### WHAT TO DO
Find the word "hceiling" in the listing. Copy out each line where it occurs.

### INFORMATION SUPPLIED
-- ==== Sys2Proof/Machine/Step.lean ====
section
/-! DEFINITION. The step: an AUTO_CONFIG in progress goes on by one pass; otherwise the oldest input is taken; with no input
the bus moves on its own, which changes nothing once it is quiescent (70_reset R409). -/

namespace Sys2Proof.Machine

/-- One step of the system. -/
def step (s : State) : Host.Outcome State Fault Refusal :=
  match s.master.autoPasses with
  | some passes => .next (advanceAuto passes s)
  | none =>
    match s.inputs with
    | [] => .next (busTurn s)
    | i :: rest => takeInput i { s with inputs := rest }

/-- `s` with a word of spec/opcode_table.json as the next instruction the step fetches (log 11, log 20). -/
def State.withFetchWord (s : State) (nbits w : Nat) : State := placeRequest (requestOfWord nbits w) s

end Sys2Proof.Machine
end

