/-- Every slave of a list but the one in place `k` is deaf. -/
abbrev DeafBut (l : List Slave) (k : Nat) : Prop :=
  k < l.length ∧ ∀ (j : Nat) (y : Slave), l[j]? = some y → j ≠ k → y.Deaf

/-- The system in the middle of a frame, where only the slave in place `k`, now `x`, takes part: the free values, what the
master's receiver heard, the disturbances to come, and the byte in the slave's transmitter, if any. -/
def State.talking (s : State) (l : List Slave) (k : Nat) (x : Slave) (f : Free) (heard : List Byte) (noise : List Noise)
    (out : Option Byte) : State :=
  { s with
    slaves := l.set k x
    free := f
    bus := { breakOn := false, inFlight := out.toList.map fun b => (k, b), stream := heard, noise := noise } }

section
variable {s : State} {l : List Slave} {k : Nat} {x : Slave} {f : Free} {heard : List Byte} {noise : List Noise}
  {out : Option Byte}

theorem talking_at (low : k < l.length) : (s.talking l k x f heard noise out).slaves[k]? = some x := by
  simp [State.talking, low]

theorem talking_other (deaf : DeafBut l k) {j : Nat} {y : Slave}
    (at_j : (s.talking l k x f heard noise out).slaves[j]? = some y) (other : j ≠ k) : y.Deaf := by
  have there : l[j]? = some y := by simpa [State.talking, Ne.symm other] using at_j
  exact deaf.2 j y there other

/-- Only the slave in place `k` reacts, where the handler leaves a deaf slave alone. -/
theorem talking_react (deaf : DeafBut l k) (h : Nat → Slave → Free → Reaction)
    (quiet : ∀ j y g, y.Deaf → h j y g = .quiet y g) (alone : out = none ∨ (h k x f).tx = none) :
    (s.talking l k x f heard noise out).react h =
      s.talking l k (h k x f).slave (h k x f).free heard noise (out.or (h k x f).tx) := by
  rw [react_at h (talking_at deaf.1) fun j y g at_j other => quiet j y g (talking_other deaf at_j other)]
  have bytes : (out.toList.map fun b => (k, b)) ++ (h k x f).tx.toList.map (fun b => (k, b)) =
      (out.or (h k x f).tx).toList.map fun b => (k, b) := by
    cases out with
    | none => rfl
    | some b => simp [alone.resolve_left nofun]
  simp only [State.talking, List.set_set, bytes]

theorem onRx_deaf (p : Params) (b : Byte) {y : Slave} (deaf : y.Deaf) (g : Free) : onRx p b y g = .quiet y g := by
  simp [onRx, deaf.1]

theorem onTick_deaf (p : Params) {y : Slave} (deaf : y.Deaf) (g : Free) : onTick p y g = .quiet y g := by
  simp [onTick, deaf.1]

/-- A byte reaches the slave, and the master's receiver. -/
theorem talking_deliver (deaf : DeafBut l k) (b : Byte) (carried : (noise.headD .clean).Carries) {y : Slave} {g : Free}
    {tx : Option Byte} (hears : onRx s.params (b ^^^ (noise.headD .clean).maskAtSlaves) x f = ⟨y, g, tx⟩) :
    deliver b (s.talking l k x f heard noise none) =
      s.talking l k y g (heard ++ [b ^^^ (noise.headD .clean).maskAtMaster]) noise.tail tx := by
  have reacts := talking_react (s := s) (x := x) (f := f) (noise := noise.tail) (out := none)
    (heard := heard ++ [b ^^^ (noise.headD .clean).maskAtMaster]) deaf
    (fun _ sl f => onRx s.params (b ^^^ (noise.headD .clean).maskAtSlaves) sl f)
    (fun _ y g deaf => onRx_deaf _ _ deaf g) (.inl rfl)
  rw [hears] at reacts
  rw [deliver_eq b carried]
  exact reacts

theorem talking_serve_silent (deaf : DeafBut l k) (silent : x.txEn = false) :
    serveTxe (s.talking l k x f heard noise out) = s.talking l k x f heard noise out := by
  refine serveTxe_idle fun y member => ?_
  obtain ⟨j, at_j⟩ := List.mem_iff_getElem?.1 member
  by_cases here : j = k
  · rw [here, talking_at deaf.1] at at_j
    rw [← Option.some.inj at_j, silent]
  · exact (talking_other deaf at_j here).2

/-- A slot with the master's byte, while the slave listens. -/
theorem talking_slot_master (deaf : DeafBut l k) (b : Byte) (carried : (noise.headD .clean).Carries)
    (silent : x.txEn = false) {y : Slave} {g : Free} {tx : Option Byte}
    (hears : onRx s.params (b ^^^ (noise.headD .clean).maskAtSlaves) x f = ⟨y, g, tx⟩) :
    slot (some b) (s.talking l k x f heard noise none) =
      s.talking l k y g (heard ++ [b ^^^ (noise.headD .clean).maskAtMaster]) noise.tail tx := by
  rw [slot, talking_serve_silent deaf silent]
  exact talking_deliver deaf b carried hears

/-- A slot with the byte in the slave's transmitter, which it hears itself. -/
theorem talking_slot_echo (deaf : DeafBut l k) (b : Byte) (carried : (noise.headD .clean).Carries)
    (silent : x.txEn = false) {y : Slave} {g : Free} {tx : Option Byte}
    (hears : onRx s.params (b ^^^ (noise.headD .clean).maskAtSlaves) x f = ⟨y, g, tx⟩) :
    slot none (s.talking l k x f heard noise (some b)) =
      s.talking l k y g (heard ++ [b ^^^ (noise.headD .clean).maskAtMaster]) noise.tail tx := by
  rw [slot, talking_serve_silent deaf silent]
  exact talking_deliver deaf b carried hears

/-- A slot the slave answers in: TXE takes the byte, and the slave does not listen to itself. -/
theorem talking_slot_reply (deaf : DeafBut l k) (carried : (noise.headD .clean).Carries) (asked : x.txEn = true)
    {y : Slave} {g : Free} {b : Byte} (sends : onTxe s.params x f = ⟨y, g, some b⟩)
    (ignores : ∀ c, onRx s.params c y g = .quiet y g) :
    slot none (s.talking l k x f heard noise none) =
      s.talking l k y g (heard ++ [b ^^^ (noise.headD .clean).maskAtMaster]) noise.tail none := by
  have served : serveTxe (s.talking l k x f heard noise none) = s.talking l k y g heard noise (some b) := by
    have free : txeIfFree (s.talking l k x f heard noise none) k x f = ⟨y, g, some b⟩ := by
      simp [txeIfFree, asked, State.talking, Bus.holds, sends]
    have reacts := talking_react (s := s) (x := x) (f := f) (heard := heard) (noise := noise) (out := none) deaf
      (fun i sl g => txeIfFree (s.talking l k x f heard noise none) i sl g)
      (fun j y g deaf => by simp [txeIfFree, deaf.2]) (.inl rfl)
    rw [free] at reacts
    exact reacts
  rw [slot, served]
  exact talking_deliver deaf b carried (ignores _)

/-- A slot nobody sends in is a tick. -/
theorem talking_slot_tick (deaf : DeafBut l k) (silent : x.txEn = false) {y : Slave} {g : Free} {tx : Option Byte}
    (ticks : onTick s.params x f = ⟨y, g, tx⟩) :
    slot none (s.talking l k x f heard noise none) = s.talking l k y g heard noise tx := by
  have reacts := talking_react (s := s) (x := x) (f := f) (heard := heard) (noise := noise) (out := none) deaf
    (fun _ sl f => onTick s.params sl f) (fun _ y g deaf => onTick_deaf _ deaf g) (.inl rfl)
  rw [ticks] at reacts
  rw [slot, talking_serve_silent deaf silent]
  exact reacts

end

end Sys2Proof.Machine
end

section
/-! SUPPORT. A frame and its reply (44 R262 to R277; 20 R79): the header at every slave, the rest of the frame at the slave it
addresses, and the reply while the master waits. -/

namespace Sys2Proof.Machine

/-! ## Sequences of bytes at one slave -/

/-- A slave takes these bytes one after another and transmits nothing. -/
inductive Takes (p : Params) : List Byte → Slave → Free → Slave → Free → Prop where
  | done (x : Slave) (f : Free) : Takes p [] x f x f
  | byte {b : Byte} {bs : List Byte} {x y z : Slave} {f g e : Free} : x.txEn = false → onRx p b x f = ⟨y, g, none⟩ →
      Takes p bs y g z e → Takes p (b :: bs) x f z e

theorem Takes.append {p : Params} {bs cs : List Byte} {x y z : Slave} {f g e : Free} (h : Takes p bs x f y g)
    (k : Takes p cs y g z e) : Takes p (bs ++ cs) x f z e := by
  induction h with
  | done x f => exact k
  | byte silent hears _ ih => exact .byte silent hears (ih k)
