-- ==== Sys2Proof/Machine/LogLinear.lean ====
section
/-!
DEFINITION. log_linear_tables: attenuation to magnitude and back (R100 to R113).

An attenuation is a natural number in units of 1/256 octave; a log word is `2 * attenuation + sign` (R104).
Both are mathematical integers: the spec gives them no register.
-/

namespace Sys2Proof.Machine

/-- `LINMAG(a)`, the linear magnitude of an attenuation; 0 above `LOG_CEIL = 4095` (R102). The index of `EXPTAB`
is `a & 255` (R111). -/
def linMag (a : Nat) : Nat := if a ≤ 4095 then expTab (Fin.ofNat 256 a) >>> (a / 256) else 0

/-- `LINTAB[L]` for `L` in 0 to 8191, the second table: the magnitude of `L >> 1`, negative at odd indices
(R103). -/
def linTab (L : Fin 8192) : Int :=
  if L.val % 2 = 1 then -(linMag (L.val / 2) : Int) else linMag (L.val / 2)

/-- `logToLinear(L, shift)` (R105): the shift is applied to the magnitude, the sign afterwards. -/
def logToLinear (L shift : Nat) : Int :=
  let a := L >>> 1
  if 4095 < a then 0
  else
    let m := linMag a >>> shift
    if L % 2 = 1 then -(m : Int) else m

/-- Binary search for the least attenuation in `lo` to `hi` whose magnitude is at most `m` (R106: "the least
`a` is found by binary search"). -/
def searchAtt (m : Nat) : Nat → Nat → Nat → Nat
  | 0, lo, _ => lo
  | fuel + 1, lo, hi =>
    if lo < hi then
      let mid := (lo + hi) / 2
      if linMag mid ≤ m then searchAtt m fuel lo mid else searchAtt m fuel (mid + 1) hi
    else lo

/-- The least `a` in 0 to 4096 with `LINMAG(a) <= m` (R106); 13 halvings empty the interval. -/
def attOf (m : Nat) : Nat := searchAtt m 13 0 4096

/-- `linearToLog(value)` (R106). -/
def linearToLog (v : Int) : Nat := 2 * attOf v.natAbs + (if v < 0 then 1 else 0)

/-- The place in the quarter wave of a place in the period: the second quarter runs backward, and the second half
is the first again (R108). -/
def quarterIndex (p : BitVec 10) : Fin 256 :=
  if h : p.toNat % 512 < 256 then ⟨p.toNat % 512, h⟩ else ⟨511 - p.toNat % 512, by omega⟩

/-- `SINFULL(p)`: the quarter wave extended to a full period by symmetry (R108). -/
def sinFull (p : BitVec 10) : Int :=
  if 512 ≤ p.toNat then -(sini (quarterIndex p) : Int) else sini (quarterIndex p)

/-- `SINTAB[p]`, the log-sine table, from the listed attenuations: its sign bit is `p[9]` (R109). -/
def sinTab (p : BitVec 10) : Nat := 2 * sinAtt (quarterIndex p) + p.toNat / 512

end Sys2Proof.Machine
end

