/-- The mode and the enable flag of an operator, read from those of all channels. -/
theorem State.gates_getElem? (s : State) (c k : Nat) :
    ((s.ch.map Channel.gates)[c]?).bind (fun l => l[k]?) =
      (s.oper? c k).map fun o => (o.egMode, o.enable) := by
  rw [List.getElem?_map, State.oper?_eq_bind, State.chan?]
  cases s.ch[c]? with
  | none => rfl
  | some ch => exact List.getElem?_map

/-- No command but KEY writes a mode or an enable flag (R159). -/
theorem applyCommand_keeps_gate {i : Instr} {s : State} {c k : Nat} {o o' : Operator}
    (hkey : ∀ x on, i ≠ .key x on) (ho : s.oper? c k = some o) (ho' : (applyCommand i s).oper? c k = some o') :
    o'.egMode = o.egMode ∧ o'.enable = o.enable := by
  have hgates : (applyCommand i s).ch.map Channel.gates = s.ch.map Channel.gates :=
    map_eq_of_forall₂ (channelEdits_applyCommand i s) fun _ _ edit => edit.gates_eq hkey
  have hgate := (applyCommand i s).gates_getElem? c k
  rw [hgates, s.gates_getElem?, ho, ho'] at hgate
  simpa [eq_comm] using hgate

/-- KEY moves the operators of its own channel alone (R156, R158, R254). -/
theorem cmdKey_move {s : State} {x : BitVec 3} {on : Bool} {c k : Nat} {o o' : Operator}
    (ho : s.oper? c k = some o) (ho' : (cmdKey x on s).oper? c k = some o') :
    o' = o ∨ (c = x.toNat ∧ o' = if on then o.keyOn else o.keyOff) := by
  rw [oper?_cmdKey, ho] at ho'
  split at ho'
  next hc =>
    cases on <;> cases ho' <;> exact .inr ⟨hc.1, rfl⟩
  next => cases ho'; exact .inl rfl

/-- Settles O22: KEY by its two updates, every other command by its frame, a SAMPLETICK by the moves of `egStep`. -/
theorem modeTransitionsAreTheTable : Obligations.ModeTransitionsAreTheTable := by
  constructor
  · intro i s t c k o o' queued hexec ho ho'
    rw [exec_queueCommand queued] at hexec
    cases hexec
    by_cases hkey : ∃ x on, i = .key x on
    · obtain ⟨x, on, rfl⟩ := hkey
      obtain rfl | ⟨rfl, rfl⟩ := cmdKey_move ho ho'
      · exact .inl ⟨rfl, rfl⟩
      · cases on with
        | true => exact .inr (.inl ⟨x, rfl, rfl, rfl, rfl⟩)
        | false =>
          obtain hsame | ⟨hmode, hheeds, hoff, henable⟩ := o.keyOff_move
          · exact .inl ⟨congrArg Operator.egMode hsame, congrArg Operator.enable hsame⟩
          · exact .inr (.inr ⟨x, rfl, rfl, hmode, hheeds, hoff, henable⟩)
    · exact .inl (applyCommand_keeps_gate (fun x on h => hkey ⟨x, on, h⟩) ho ho')
  · intro s c k o o' ho ho'
    cases sampleMove_sampleTick ho ho' with
    | stay mode enable => exact ⟨.inl mode, fun hon hoff => by simp [enable, hon] at hoff, enable.trans⟩
    | edge edge enable => exact ⟨.inr edge, fun hon hoff => by simp [enable, hon] at hoff, enable.trans⟩
    | off moving mode level enable =>
      refine ⟨.inr ?_, fun _ _ => ⟨moving, mode, level⟩, fun _ => enable⟩
      rcases moving with hmode | hmode <;> simp only [sampleEdge, hmode, mode]

end Sys2Proof.Machine
end

section
/-!
SUPPORT. The LFO modulator (R170 to R179): its advance and its index on numbers, the counters over chip clocks and over
samples with nothing queued, and what a channel makes of the two outputs.
-/

namespace Sys2Proof.Machine

/-! ## One counter -/

/-- R173 on numbers: the counter's width is the modulus. -/
theorem lfoAdvance_toNat (cnt : BitVec 22) (freq : BitVec 8) :
    (lfoAdvance cnt freq).toNat = (cnt.toNat + 16 * freq.toNat) % 4194304 := by
  rw [lfoAdvance, BitVec.toNat_ofNat, Nat.shiftLeft_eq, Nat.mul_comm freq.toNat]

/-- R173 over `n` samples with the selector held. -/
theorem lfoAdvance_iterate_toNat (freq : BitVec 8) (n : Nat) (cnt : BitVec 22) :
    ((lfoAdvance · freq)^[n] cnt).toNat = (cnt.toNat + n * (16 * freq.toNat)) % 4194304 := by
  induction n generalizing cnt with
  | zero => have hlt := cnt.isLt; rw [Function.iterate_zero_apply]; omega
  | succ n ih => rw [Function.iterate_succ_apply, ih, lfoAdvance_toNat, Nat.mod_add_mod, Nat.succ_mul n]; omega

/-- R171 on numbers: the index counts whole units of `2^17`. -/
theorem lfoIndex_eq_ofNat (cnt : BitVec 22) : lfoIndex cnt = BitVec.ofNat 5 (cnt.toNat / 131072) := by
  apply BitVec.eq_of_toNat_eq
  rw [lfoIndex, BitVec.extractLsb'_toNat, BitVec.toNat_ofNat, Nat.shiftRight_eq_div_pow]

/-! ## The counters over chip clocks and samples -/

/-- No chip clock writes an LFO counter, whatever it accepts (R173). -/
@[simp] theorem subtick_lfoAmCnt (s : State) : (subtick s).lfoAmCnt = s.lfoAmCnt := by rw [subtick_frame]
@[simp] theorem subtick_lfoPmCnt (s : State) : (subtick s).lfoPmCnt = s.lfoPmCnt := by rw [subtick_frame]

/-- The chip clocks of a sample leave both counters to its SAMPLETICK (R231). -/
theorem clockDivider_lfoCounters (s : State) :
    (clockDivider s).lfoAmCnt = s.lfoAmCnt ∧ (clockDivider s).lfoPmCnt = s.lfoPmCnt :=
  subticks_induction (P := fun x => x.lfoAmCnt = s.lfoAmCnt ∧ x.lfoPmCnt = s.lfoPmCnt)
    (fun _ h => by simpa using h) _ _ ⟨rfl, rfl⟩

/-- With nothing queued the chip clocks of a sample write no register (R217, R231). -/
theorem clockDivider_sameRegisterFile {s : State} (hqueue : s.queue = []) :
    SameRegisterFile s (clockDivider s) :=
  subticks_induction (fun _ h => h.subtick) _ _ ⟨hqueue, rfl, rfl, rfl, rfl, rfl, rfl, rfl⟩

/-- With nothing queued a sample advances each counter once, by the selector it leaves as it was (R173). -/
theorem oneSample_lfo {s : State} (hqueue : s.queue = []) :
    (oneSample s).queue = [] ∧
      (oneSample s).lfoAmFreq = s.lfoAmFreq ∧ (oneSample s).lfoPmFreq = s.lfoPmFreq ∧
      (oneSample s).lfoAmCnt = lfoAdvance s.lfoAmCnt s.lfoAmFreq ∧
      (oneSample s).lfoPmCnt = lfoAdvance s.lfoPmCnt s.lfoPmFreq := by
  obtain ⟨ham, hpm⟩ := clockDivider_lfoCounters s
  obtain ⟨hempty, -, -, -, hamFreq, hpmFreq, -, -⟩ := clockDivider_sameRegisterFile hqueue
  simp [oneSample, hempty, hamFreq, hpmFreq, ham, hpm]

/-- With nothing queued `n` samples advance each counter `n` times by the same selector. -/
theorem generateSamples_lfoCounters (n : Nat) {s : State} (hqueue : s.queue = []) :
    (generateSamples n s).1.lfoAmCnt = (lfoAdvance · s.lfoAmFreq)^[n] s.lfoAmCnt ∧
      (generateSamples n s).1.lfoPmCnt = (lfoAdvance · s.lfoPmFreq)^[n] s.lfoPmCnt := by
  induction n generalizing s with
  | zero => exact ⟨rfl, rfl⟩
  | succ n ih =>
    obtain ⟨hempty, hamFreq, hpmFreq, ham, hpm⟩ := oneSample_lfo hqueue
    have later := ih hempty
    rwa [hamFreq, hpmFreq, ham, hpm] at later

/-- Settles O53: one SAMPLETICK by the advance, one chip clock by its frame, `n` samples by iterating the advance. -/
theorem lfoCountersRunFreely : Obligations.LfoCountersRunFreely := by
  refine ⟨fun s => ⟨lfoAdvance_toNat _ _, lfoAdvance_toNat _ _⟩,
    fun s => ⟨subtick_lfoAmCnt s, subtick_lfoPmCnt s⟩, fun s n ready hqueue => ?_, fun s => ?_⟩
  · obtain ⟨ham, hpm⟩ := generateSamples_lfoCounters n hqueue
    refine ⟨_, execGenerate_of_ready n ready, ?_, ?_⟩
    · rw [State.withReply_lfoAmCnt, ham, lfoAdvance_iterate_toNat]
    · rw [State.withReply_lfoPmCnt, hpm, lfoAdvance_iterate_toNat]
  · simp only [State.amOut, State.pmOut, lfoIndex_eq_ofNat, and_self]

/-! ## What a channel makes of the outputs -/

/-- Sensitivity 0 switches the amplitude LFO off (R177). -/
@[simp] theorem amContrib_zero (am : Nat) : amContrib 0 am = 0 := rfl

/-- The shift of R177 is a multiplication. -/
theorem amContrib_of_ne_zero {ams : BitVec 2} (h : ams ≠ 0) (am : Nat) :
    amContrib ams am = am * 2 ^ (ams.toNat + 1) := by
  rw [amContrib, if_neg h, Nat.shiftLeft_eq]

/-- The highest entry is that of the square wave (R174). -/
theorem amTab_le (wave : BitVec 2) (i : BitVec 5) : amTab wave i ≤ 63 := by
  have hi := i.isLt
  have hwave : wave = 0 ∨ wave = 1 ∨ wave = 2 ∨ wave = 3 := by decide +revert
  obtain rfl | rfl | rfl | rfl := hwave
  · rw [amTab_triangle]; split <;> omega
  · rw [amTab_sawUp]; omega
  · rw [amTab_sawDown]; omega
  · rw [amTab_square]; split <;> omega

theorem State.amOut_le (s : State) : s.amOut ≤ 63 := amTab_le _ _

/-- The amplitude part is at most 63 at its depth's scale (R177). -/
theorem amContrib_amOut_le {ams : BitVec 2} (h : ams ≠ 0) (s : State) :
    amContrib ams s.amOut ≤ 63 * 2 ^ (ams.toNat + 1) := by
  rw [amContrib_of_ne_zero h]
  exact Nat.mul_le_mul_right _ s.amOut_le

/-- Settles O42: both shifts are scalings, the output is at most 63, and the worked values are evaluated. -/
theorem lfoDepthsScaleTheOutputs : Obligations.LfoDepthsScaleTheOutputs :=
  ⟨amContrib_zero, fun _ am h => amContrib_of_ne_zero h am,
    fun s => ⟨amContrib_amOut_le (by decide) s, amContrib_amOut_le (by decide) s, amContrib_amOut_le (by decide) s⟩,
    pmDelta_eq_ediv, by decide, by decide, by decide⟩

end Sys2Proof.Machine
end

section
/-!
SUPPORT. The operator mixing network (R185 to R197): what an operator puts out, the feedback term, the routing of one
sample, and the channel sample with its history. The outputs of a channel are said here once, by operator: each is that
of a phase index which the outputs of the whole sample determine.
-/

namespace Sys2Proof.Machine

/-! ## The level handed to the operator -/

/-- Mode 0 is no transform (R160). -/
@[simp] theorem ssgXform_zero (level : BitVec 10) : Config.ssgXform 0 level = level := if_pos rfl

theorem Operator.egOut_of_transformed {o : Operator}
    (hmode : o.egMode = .decay ∨ o.egMode = .sustain ∨ o.egMode = .sustainHold) :
    o.egOut = Config.ssgXform o.ssg o.egLevel := by
  obtain h | h | h := hmode <;> simp only [Operator.egOut, h]

theorem Operator.egOut_of_untransformed {o : Operator}
    (hmode : o.egMode = .off ∨ o.egMode = .attack ∨ o.egMode = .release) : o.egOut = o.egLevel := by
  obtain h | h | h := hmode <;> simp only [Operator.egOut, h]

theorem Operator.egOut_of_ssg_zero {o : Operator} (hssg : o.ssg = 0) : o.egOut = o.egLevel := by
  cases hmode : o.egMode with
  | off | attack | release => exact Operator.egOut_of_untransformed (by simp [hmode])
  | decay | sustain | sustainHold =>
    rw [Operator.egOut_of_transformed (by simp [hmode]), hssg, ssgXform_zero]

/-! ## The transform never feeds back -/

/-- The operator with another transform mode. -/
def Operator.withSsg (m : BitVec 4) (o : Operator) : Operator := { o with ssg := m }

theorem Operator.attackStep_withSsg (steps : Nat) (o : Operator) (m : BitVec 4) :
    (o.withSsg m).attackStep steps = (o.attackStep steps).withSsg m := by
  obtain hpos | hpos := o.attackPos_lt_or_eq steps
  · rw [Operator.attackStep_of_lt hpos]
    exact Operator.attackStep_of_lt hpos
  · rw [Operator.attackStep_of_end hpos]
    exact Operator.attackStep_of_end hpos

theorem Operator.decayStep_withSsg (steps : Nat) (o : Operator) (m : BitVec 4) :
    (o.withSsg m).decayStep steps = (o.decayStep steps).withSsg m := by
  obtain hlt | hthreshold := Nat.lt_or_ge (levelUp o.egLevel steps).toNat (o.sl.toNat * 64)
  · rw [Operator.decayStep_of_lt hlt]
    exact Operator.decayStep_of_lt hlt
  · rw [Operator.decayStep_of_threshold hthreshold]
    exact Operator.decayStep_of_threshold hthreshold

theorem Operator.sustainReleaseStep_withSsg (steps : Nat) (o : Operator) (m : BitVec 4) :
    (o.withSsg m).sustainReleaseStep steps = (o.sustainReleaseStep steps).withSsg m := by
  obtain hlt | hceiling := Nat.lt_or_ge (o.egLevel.toNat + steps) 1023
  · rw [Operator.sustainReleaseStep_of_lt hlt]
    exact Operator.sustainReleaseStep_of_lt hlt
  · rw [Operator.sustainReleaseStep_of_ceiling hceiling]
    exact Operator.sustainReleaseStep_of_ceiling hceiling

### ANSWER SECTION
  obtain hlt | hceiling := Nat.lt_or_ge (o.egLevel.toNat + steps) 1023
  · rw [Operator.sustainReleaseStep_of_ceiling hceiling]
    exact Operator.sustainReleaseStep_of_ceiling hceiling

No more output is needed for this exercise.